Mills’s overlays partake of a variety aesthetics and art-historical precedents. Take “Contest – South Africa (with nationalist colors directed towards the countries people migrated from),” 2018: From a distance, the expressive strokes of acrylic roughly brushed across the country might recall a Howard Hodgkin painting. The line between painting as painting and painting as political statement is thoroughly and becomingly blurred. By contract, Mills taps into classic geometric-abstract painting — Kenneth Noland comes to mind — in “Magallanica (everyone wants a piece of it),” 2018. Here, a dramatic, colorful pie chart radiates from the center of Antarctica. It’s a dazzling representation of greed.
As Jane Costlow, Clark A. Griffith Professor of Environmental Studies at Bates College, explains in a wall text, the title “Magallanica,” or Magellan’s land, was Spain’s early name for this terra incognita that has drawn explorers over the centuries and, more recently, tourists and scientists. “Maps of Antarctica must now be redrawn yearly,” Costlow notes, “in a recalibration that has nothing to do with sovereign borders and everything to do with melting ice.”
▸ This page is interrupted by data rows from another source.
-- ==== Sys2Proof/Machine/Mem.lean ====
section
/-! DEFINITION. Byte memory in canonical form, and sparse tables. -/

namespace Sys2Proof.Machine

/-- Memory as (address, byte) pairs, addresses rising, no byte equal to what an unlisted address reads as. -/
abbrev Mem := List Host.Cell

/-- What an unlisted address reads as (DESIGN CHOICE, log 5: the spec gives no contents after power-on). -/
def Mem.blank : Byte := 0

/-- One byte. -/
def Mem.read1 (m : Mem) (a : Nat) : Byte :=
  match m with
  | [] => Mem.blank
  | (k, b) :: rest => if k = a then b else if k > a then Mem.blank else Mem.read1 rest a

/-- One byte written, the canonical form kept. -/
def Mem.write1 (m : Mem) (a : Nat) (v : Byte) : Mem :=
  match m with
  | [] => if v = Mem.blank then [] else [(a, v)]
  | (k, b) :: rest =>
    if k < a then (k, b) :: Mem.write1 rest a v
    else if k = a then (if v = Mem.blank then rest else (a, v) :: rest)
    else if v = Mem.blank then (k, b) :: rest
    else (a, v) :: (k, b) :: rest

/-- Cells at or above an address. -/
def Mem.above (m : Mem) (a : Nat) : Mem := m.dropWhile fun c => decide (c.1 < a)

/-- `n` bytes from address `a`. -/
def Mem.read (m : Mem) (a : Nat) : Nat → List Byte
  | 0 => []
  | n + 1 => Mem.read1 (m.above a) a :: Mem.read (m.above a) (a + 1) n

/-- Bytes named by a mask (true) put from `a` into cells that all lie at or above `a`. -/
def Mem.put : Mem → Nat → List (Bool × Byte) → Mem
  | m, _, [] => m
  | [], a, (k, b) :: bs =>
    let rest := Mem.put [] (a + 1) bs
    if k && b != Mem.blank then (a, b) :: rest else rest
  | (j, c) :: m, a, (k, b) :: bs =>
    if j = a then
      let rest := Mem.put m (a + 1) bs
      let v := if k then b else c
      if v = Mem.blank then rest else (a, v) :: rest
    else
      let rest := Mem.put ((j, c) :: m) (a + 1) bs
      if k && b != Mem.blank then (a, b) :: rest else rest

/-- The bytes named by a mask (true) written from `a`. -/
def Mem.writeMasked (m : Mem) (a : Nat) (bs : List (Bool × Byte)) : Mem :=
  (m.takeWhile fun c => decide (c.1 < a)) ++ Mem.put (m.above a) a bs

/-- A byte string written from address `a`. -/
def Mem.write (m : Mem) (a : Nat) (bs : List Byte) : Mem := m.writeMasked a (bs.map fun b => (true, b))

/-- The canonical form: addresses strictly rising, no blank byte listed. -/
def Mem.wf : Mem → Bool
  | [] => true
  | [(_, b)] => b != Mem.blank
  | (k, b) :: (k', b') :: rest => b != Mem.blank && decide (k < k') && Mem.wf ((k', b') :: rest)

/-- A sparse table: rising keys. -/
abbrev Tbl (α : Type) := List (Nat × α)

/-- The entry of a key. -/
def Tbl.get {α : Type} (t : Tbl α) (k : Nat) : Option α :=
  match t with
  | [] => none
  | (j, v) :: rest => if j = k then some v else if j > k then none else Tbl.get rest k

/-- An entry set. -/
def Tbl.set {α : Type} (t : Tbl α) (k : Nat) (v : α) : Tbl α :=
  match t with
  | [] => [(k, v)]
  | (j, w) :: rest =>
    if j < k then (j, w) :: Tbl.set rest k v
    else if j = k then (k, v) :: rest
    else (k, v) :: (j, w) :: rest

/-- An entry removed. -/
def Tbl.erase {α : Type} (t : Tbl α) (k : Nat) : Tbl α := t.filter fun e => e.1 != k

/-- The entry of a key, or a default. -/
def Tbl.getD {α : Type} (t : Tbl α) (k : Nat) (d : α) : α := (Tbl.get t k).getD d

/-- A FIFO of keyed operations: replace the element with a given id. -/
def updWhere {α : Type} (p : α → Bool) (f : α → α) : List α → List α
  | [] => []
  | a :: l => (if p a then f a else a) :: updWhere p f l

end Sys2Proof.Machine
end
In 1999, the National Geographic Society published the seventh edition of its Atlas of the World. In his review in the New York Times, John Noble Wilford noted how sophisticated technology, such as satellite imagery, was helping cartographers become more precise in their delineations, allowing them to keep up with ever-changing borders and names. “Some of us,” he states, “can remember schoolroom maps where at least half the lands of the world were colored pink, denoting the British Empire, ‘on which the sun never set.’”
Mills is old school in his map-making; if his data is precise, his renderings of it can bring to mind paintings you might find in an antique shop. In “What’s in a Name? (state names + the number of major geographic features named after indigenous people & words marked with red),” 2018, a vintage map of the United States and its territories is decorated with rows and ribbons of small colorful marks. Many of the individual states are painted in red and blue, as US maps are often color-coded today to denote political leanings.
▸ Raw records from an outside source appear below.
/-- A translation walk of a die (10 R165): the cycle and the lowest core of the first misses, joined accesses (core, operation, line),
and, while it runs, the level and table it reads next. -/
structure Walk where
  ctx   : Nat
  va    : Nat
  arr   : Nat
  core  : Nat
  run   : Option (Nat × Nat)
  joins : List (Nat × Nat × Nat)
  deriving DecidableEq, Repr

/-- What a rafter die holds: its buffer, TLB, walks, SC order, monitors. -/
structure Die where
  wcb   : List WLine
  tlb   : List Xl
  walks : List Walk
  sc    : Nat
  /-- Cycle of the die's last tick, plus 1 (04 R82: releases in one cycle make one tick). -/
  tickAt : Nat
  /-- The cycle in which the drain of that tick ends. -/
  drainTo : Nat
  mons  : List Mon
  /-- Lines of its core scratchpads that accesses of a cycle have taken: the cycle, and (core, line) (01 R19). -/
  served : Nat × List (Nat × Nat)
  deriving DecidableEq, Repr

/-! ### Contexts and queues (05, 06) -/

/-- An entry the context has written and FRSM has not resumed: its SEQ, the cycle it was written, what it says (cause, core, group id,
KIND, OPND, slot, address, bundle), and what it re-issues. -/
structure FqEnt where
  seq   : Nat
  at_   : Nat
  telling  : List Nat
  again : Again
  deriving DecidableEq, Repr

/-- A conversion of a placement entry, queued or in progress (13). `core` is the requesting core with its tag for the
barrier and its group id; `pkts` are CONVERT packets (queue, packet) that complete with it; `waits` the loads it fills (core,
operation). -/
structure Conv where
  seq    : Nat
  tgt    : Nat
  core   : Option (Nat × Bool × Nat)
  axis   : Nat
  from_  : Nat
  joined : List Nat
  begun  : Bool
  joinAt : Nat
  evt    : Nat
  pkts   : List (Nat × Nat)
  waits  : List (Nat × Nat)
  /-- Step of the stage's collective; its messages, each with its link, once they have been sent (13 R214, R219). -/
  step   : Nat
  went   : Option (List (Nat × Nat))
  /-- Chunks of the stage that have come so far, and the bytes of them that land. -/
  part   : Tbl (List Byte)
  landed : Nat
  /-- Numbers that the writes under way lie between: those of the new layout, or of held stores. -/
  ids    : Option (Nat × Nat)
  /-- Once its stages are done: held stores sent to other members and not yet applied there (R218). -/
  puts   : Option (List (Nat × Nat))
  deriving DecidableEq, Repr

/-- A request for a conversion that waits at the ridge beyond the queue limit (13 R215). -/
structure PlReq where
  tgt  : Nat
  core : Option (Nat × Bool × Nat)
  load : Option (Nat × Nat)
  pkt  : Option (Nat × Nat)
  deriving DecidableEq, Repr

/-- A held store's piece (13 R218): its place in the whole tensor (of an element, or twice that of an MX block's codes, plus one for its
scale); the storing core, or the peer and message it came with. -/
structure HeldSt where
  place : Nat
  core  : Option Nat
  back  : Option (Nat × Nat)
  bytes : List Byte
  deriving DecidableEq, Repr

/-- A placement-table entry (13 Table 13.2, words 0 to 7) with its conversions (first in progress), requests beyond the
queue limit, and held stores in the order they came (R218). -/
structure PlEnt where
  words : List Word
  convs : List Conv
  later  : List PlReq
  held  : List HeldSt
  deriving DecidableEq, Repr

/-- A slab (10 Table 10.6): its four words; while growing, the semaphore of SLBGR, the core that asked, and its group id, slot and
bundle for a fault entry; a copy stopped by a fault; the numbers its chunk's writes lie between, once they are made (10 R175). -/
structure Slab where
  words : List Word
  sem   : Nat
  core  : Nat
  by_   : Nat × Nat × Nat
  stop  : Bool
  ids   : Option (Nat × Nat)
  deriving DecidableEq, Repr

/-- A route operation in a queue (12 R194): opcode of slot f, core, operands; as its request left the core, the barriers whose phase view
was 1 (09 R443), the group id and the tag of its spanning course. -/
structure ROp where
  op   : Nat
  core : Nat
  t    : Nat
  a    : Nat
  b    : Nat
  tags : List Nat
  gid  : Nat
  sptag : Nat
  deriving DecidableEq, Repr

/-- A route (12 R192, R204). -/
structure Route where
  desc   : List Word
  ready  : Bool
  routed : Bool
  words  : List Word
  counts : List (Nat × Nat)
  queue  : List ROp
  run    : Bool
  /-- VRCNTs that wait behind accepted operations: core, operation, operations still ahead. -/
  reads  : List (Nat × Nat × Nat)
  /-- Result, events and faulting address of the operation that has run and not completed. -/
  res    : Nat × Nat × Nat
  /-- The expert map as that operation read it (R193): IBASE, OBASE, package of each expert; and the inverse map of a VRCMB. -/
  map    : List (Nat × Nat × Nat)
  invs   : List Nat
  /-- Numbers its local writes lie between; messages with rows not yet applied, rows asked and not yet answered, each with the link that
  carries it; and rows answered (R200, R202). -/
  ids    : Nat × Nat
  sent   : List (Nat × Nat)
  asked  : List (Nat × Nat)
  rows   : Tbl (List Byte)
  deriving DecidableEq, Repr

/-- A context. -/
structure Ctx where
  state  : Nat
  spnd   : Bool
  cause  : Nat
  root   : Nat
  priv   : Bool
  save   : Nat
  fqbase : Nat
  qlog   : Nat
  weight : Nat
  /-- Entries begun, and those of them that are not written yet: FQTAIL counts the others (10 R171). -/
  fqtail : Nat
  fqwait : Nat
  fqhead : Nat
  fqres  : Nat
  ents   : List FqEnt
  irqs   : Nat
  ptab   : Tbl PlEnt
  slabs  : Tbl Slab
  routes : Tbl Route
  credit : List Nat
  deriving DecidableEq, Repr

/-- A queue (06 Table 6.1) with its started packets that have not completed (number, group index when it launched one),
the group its last packet launched, the packet read at its head with the record it names (R119, R126), and the cycle a
WAITSEM's test was satisfied (R121). -/
structure Queue where
  miss  : Nat
  state : Nat
  err   : Nat
  size  : Nat
  cls   : Nat
  enqok : Bool
  en    : Bool
  ctx   : Nat
  base  : Nat
  head  : Nat
  tail  : Nat
  out   : List (Nat × Option Nat)
  last  : Option Nat
  pkt   : List Byte
  rec_  : List Byte
  met   : Option Nat
  /-- Vectors of the stamps of doorbells and ENQs, and of completions, that a launch waited on (04 R90). -/
  stampB : List Nat
  stampC : List Nat
  deriving DecidableEq, Repr

/-! ### Objects of the ridge -/

/-- A chain accepted on a transfer channel (18 R321): next link, context, requesting core, packet (queue, number). -/
structure Chain where
  link : Nat
  core : Option Nat
  pkt  : Option (Nat × Nat)
  /-- Its link is being carried out. -/
  on   : Bool
  /-- Words of the link once its writes are made, and the numbers that these lie between. -/
  made : Option (List Word × Nat × Nat)
  deriving DecidableEq, Repr

/-- A transfer channel (18 R320, R324): XFOWN word, STATE, accepted chains, WM, FVA. -/
structure XChan where
  own    : Word
  state  : Nat
  chains : List Chain
  wm     : Nat
  fva    : Nat
  deriving DecidableEq, Repr

/-- An expert slot (10 R176): 0 EMPTY, 1 LOADING, 2 RESIDENT. For its fill: source, requesting core, and its group id, slot and bundle. -/
structure ESlot where
  state   : Nat
  ctx     : Nat
  expert  : Nat
  layer   : Nat
  readers : Nat
  src     : Nat
  core    : Nat
  by_     : Nat × Nat × Nat
  /-- Bytes that have landed, and the numbers the next line's writes lie between, once they are made (10 R177; 21 R382). -/
  filled  : Nat
  ids     : Option (Nat × Nat)
  deriving DecidableEq, Repr

/-- A locked walk-cache entry (10 R168). -/
structure Lock where
  id        : Nat
  xl        : Xl
  readers   : Nat
  withdrawn : Bool
  deriving DecidableEq, Repr

/-- A pointer or leaf in the walk cache (10 R164). -/
structure WCEnt where
  ctx   : Nat
  base  : Nat
  level : Nat
  word  : Word
  deriving DecidableEq, Repr

/-- An invalidation at the ridge (10 R167): the TLBI (core, operation), or none for the host, and the cycle it arrives. -/
structure Inval where
  by_ : Option (Nat × Nat)
  arr : Nat
  ctx : Nat
  va  : Nat
  sz  : InvSize
  /-- The cycle it began, plus 1, once its entries have been removed; 0 before. -/
  began : Nat
  deriving DecidableEq, Repr

/-- A collective step in progress (13 R219). -/
structure Coll where
  id     : Nat
  ctx    : Nat
  desc   : List Word
  addr   : Nat
  step   : Nat
  pkt    : Nat × Nat
  joined : List Nat
  begun  : Bool
  /-- The step has started: its join has been sent. -/
  sent   : Bool
  /-- Its messages, each with its link, once they have been sent; its events; the chunks the collective holds between steps; the bytes it
  lands; and, once it has written, the numbers its writes lie between. -/
  went   : Option (List (Nat × Nat))
  evt    : Nat
  part   : Tbl (List Byte)
  landed : Nat
  ids    : Option (Nat × Nat)
  deriving DecidableEq, Repr

/-- The latest step of a collective descriptor that has completed here (13 R219), and the chunks the collective holds between steps: partial
results, or results as they go on (02 R48, R49; 11 R191). -/
structure CollDone where
  ctx  : Nat
  addr : Nat
  step : Nat
  part : Tbl (List Byte)
  deriving DecidableEq, Repr

/-- A join received from a peer (13 R216): key (TID, or 2^32 + DTAG), rank on the axis, sequence, axis, states. -/
structure Join where
  key  : Nat
  rank : Nat
  seq  : Nat
  axis : Nat
  src  : Nat
  dst  : Nat
  deriving DecidableEq, Repr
Mills has been exploring maps since 1992 when the quincentennial of Columbus’s arrival in North America inspired him to consider how the world is shaped by imperialism and greed. The American invasion of Afghanistan and then Iraq provided further fuel to his cartographic inventions, leading to the publication of his U.S. Future States Atlas: An Atlas of Global Imperialism in 2009.
His agenda, if you will, is to lure the viewer with his remarkable visuals and then lay some staggering data on her/him. This M.O. calls to mind Robert Shetterly’s ongoing Americans Who Tell the Truth series, portraits of activists, humanitarians, historians, artists, and others who have challenged figures and structures of power by addressing urgent sociopolitical and environmental issues. By showing his portraits of people, including Cesar Chavez, Terry Tempest Williams, Walt Whitman, and Martin Luther King, Jr. in classrooms across the country, Shetterly seeks to raise awareness of these individuals and their impact on our lives. Perhaps Mills’s maps should accompany these portraits, replacing the standard depictions of the world with ones that get at the truth of populations and places under threat by means that are both convincing and beguiling.
Dan Mills: Human Topographies continues at the Center for Maine Contemporary Art (21 Winter Street, Rockland, Maine) through October 13.